START Data for analysis

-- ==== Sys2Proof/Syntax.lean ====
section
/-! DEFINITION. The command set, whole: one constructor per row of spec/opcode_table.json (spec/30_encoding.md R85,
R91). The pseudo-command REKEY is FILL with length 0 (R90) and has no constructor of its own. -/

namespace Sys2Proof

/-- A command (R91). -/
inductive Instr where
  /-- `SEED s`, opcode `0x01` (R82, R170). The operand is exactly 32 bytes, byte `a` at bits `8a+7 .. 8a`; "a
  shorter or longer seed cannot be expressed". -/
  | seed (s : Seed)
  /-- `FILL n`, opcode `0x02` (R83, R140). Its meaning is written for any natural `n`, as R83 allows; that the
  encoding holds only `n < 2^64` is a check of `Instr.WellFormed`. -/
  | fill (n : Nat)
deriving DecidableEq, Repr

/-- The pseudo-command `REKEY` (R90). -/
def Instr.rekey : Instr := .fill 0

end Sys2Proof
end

END Data for analysis
START Data for analysis

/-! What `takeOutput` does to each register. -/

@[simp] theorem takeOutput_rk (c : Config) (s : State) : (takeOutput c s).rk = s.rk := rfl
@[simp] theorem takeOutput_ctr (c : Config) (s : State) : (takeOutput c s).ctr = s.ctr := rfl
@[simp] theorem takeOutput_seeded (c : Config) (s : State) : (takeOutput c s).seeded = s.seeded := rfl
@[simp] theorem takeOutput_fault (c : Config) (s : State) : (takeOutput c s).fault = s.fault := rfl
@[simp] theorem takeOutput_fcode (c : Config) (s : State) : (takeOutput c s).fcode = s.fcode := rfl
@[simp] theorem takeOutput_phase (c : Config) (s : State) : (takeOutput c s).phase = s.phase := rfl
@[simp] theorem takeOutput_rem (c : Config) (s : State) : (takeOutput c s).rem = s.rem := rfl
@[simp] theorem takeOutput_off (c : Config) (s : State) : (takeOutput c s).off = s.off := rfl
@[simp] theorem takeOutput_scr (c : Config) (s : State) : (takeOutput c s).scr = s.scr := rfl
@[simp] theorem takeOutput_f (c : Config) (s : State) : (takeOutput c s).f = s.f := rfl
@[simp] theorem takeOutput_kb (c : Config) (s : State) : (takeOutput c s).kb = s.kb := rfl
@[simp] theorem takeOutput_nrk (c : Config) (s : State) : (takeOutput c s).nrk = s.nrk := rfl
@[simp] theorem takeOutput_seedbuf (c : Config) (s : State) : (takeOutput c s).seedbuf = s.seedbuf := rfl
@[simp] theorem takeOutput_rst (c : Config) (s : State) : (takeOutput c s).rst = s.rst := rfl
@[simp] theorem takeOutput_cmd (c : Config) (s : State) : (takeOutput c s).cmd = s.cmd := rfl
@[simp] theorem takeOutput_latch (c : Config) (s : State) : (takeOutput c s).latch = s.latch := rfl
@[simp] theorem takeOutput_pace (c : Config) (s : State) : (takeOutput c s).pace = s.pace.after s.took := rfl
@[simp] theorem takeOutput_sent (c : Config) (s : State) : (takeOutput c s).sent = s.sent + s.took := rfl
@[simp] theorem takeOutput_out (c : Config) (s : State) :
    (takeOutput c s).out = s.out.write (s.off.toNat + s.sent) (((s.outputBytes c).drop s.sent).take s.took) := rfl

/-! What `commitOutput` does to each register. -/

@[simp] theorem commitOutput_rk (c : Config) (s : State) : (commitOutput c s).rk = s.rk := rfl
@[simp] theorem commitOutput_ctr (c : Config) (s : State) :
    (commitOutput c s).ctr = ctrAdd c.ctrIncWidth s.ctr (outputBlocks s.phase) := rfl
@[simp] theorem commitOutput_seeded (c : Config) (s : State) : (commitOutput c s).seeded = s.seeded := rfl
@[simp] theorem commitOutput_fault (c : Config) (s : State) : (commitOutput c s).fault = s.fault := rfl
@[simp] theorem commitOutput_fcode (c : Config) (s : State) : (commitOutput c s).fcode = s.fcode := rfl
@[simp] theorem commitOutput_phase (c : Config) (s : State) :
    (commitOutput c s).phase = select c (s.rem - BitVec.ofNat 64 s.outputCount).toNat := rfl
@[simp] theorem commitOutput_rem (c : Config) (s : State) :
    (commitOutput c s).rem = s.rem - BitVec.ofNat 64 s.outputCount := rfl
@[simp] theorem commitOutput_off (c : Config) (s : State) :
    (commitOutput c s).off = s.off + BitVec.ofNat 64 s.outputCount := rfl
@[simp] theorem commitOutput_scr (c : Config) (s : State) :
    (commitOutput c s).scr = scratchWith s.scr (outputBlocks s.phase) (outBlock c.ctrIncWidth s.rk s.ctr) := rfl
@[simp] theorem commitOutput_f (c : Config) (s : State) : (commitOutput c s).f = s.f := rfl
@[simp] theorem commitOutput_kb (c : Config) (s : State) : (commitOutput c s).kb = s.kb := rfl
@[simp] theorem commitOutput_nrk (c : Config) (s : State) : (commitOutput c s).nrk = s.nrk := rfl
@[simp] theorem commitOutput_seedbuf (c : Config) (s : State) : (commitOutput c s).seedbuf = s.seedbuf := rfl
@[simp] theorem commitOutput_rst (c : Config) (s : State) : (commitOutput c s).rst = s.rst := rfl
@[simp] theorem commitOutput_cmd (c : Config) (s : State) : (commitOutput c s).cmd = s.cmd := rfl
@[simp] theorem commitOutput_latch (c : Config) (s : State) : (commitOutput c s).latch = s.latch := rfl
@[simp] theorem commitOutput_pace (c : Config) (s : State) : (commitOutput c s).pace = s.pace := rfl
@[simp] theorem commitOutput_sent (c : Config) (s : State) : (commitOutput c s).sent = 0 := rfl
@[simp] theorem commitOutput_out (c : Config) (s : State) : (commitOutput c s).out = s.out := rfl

END Data for analysis

**Task requirements:** Where the string "register" occurs in a line of the material above, copy the whole line.

**Task solution:**
/-! What `takeOutput` does to each register. -/
/-! What `commitOutput` does to each register. -/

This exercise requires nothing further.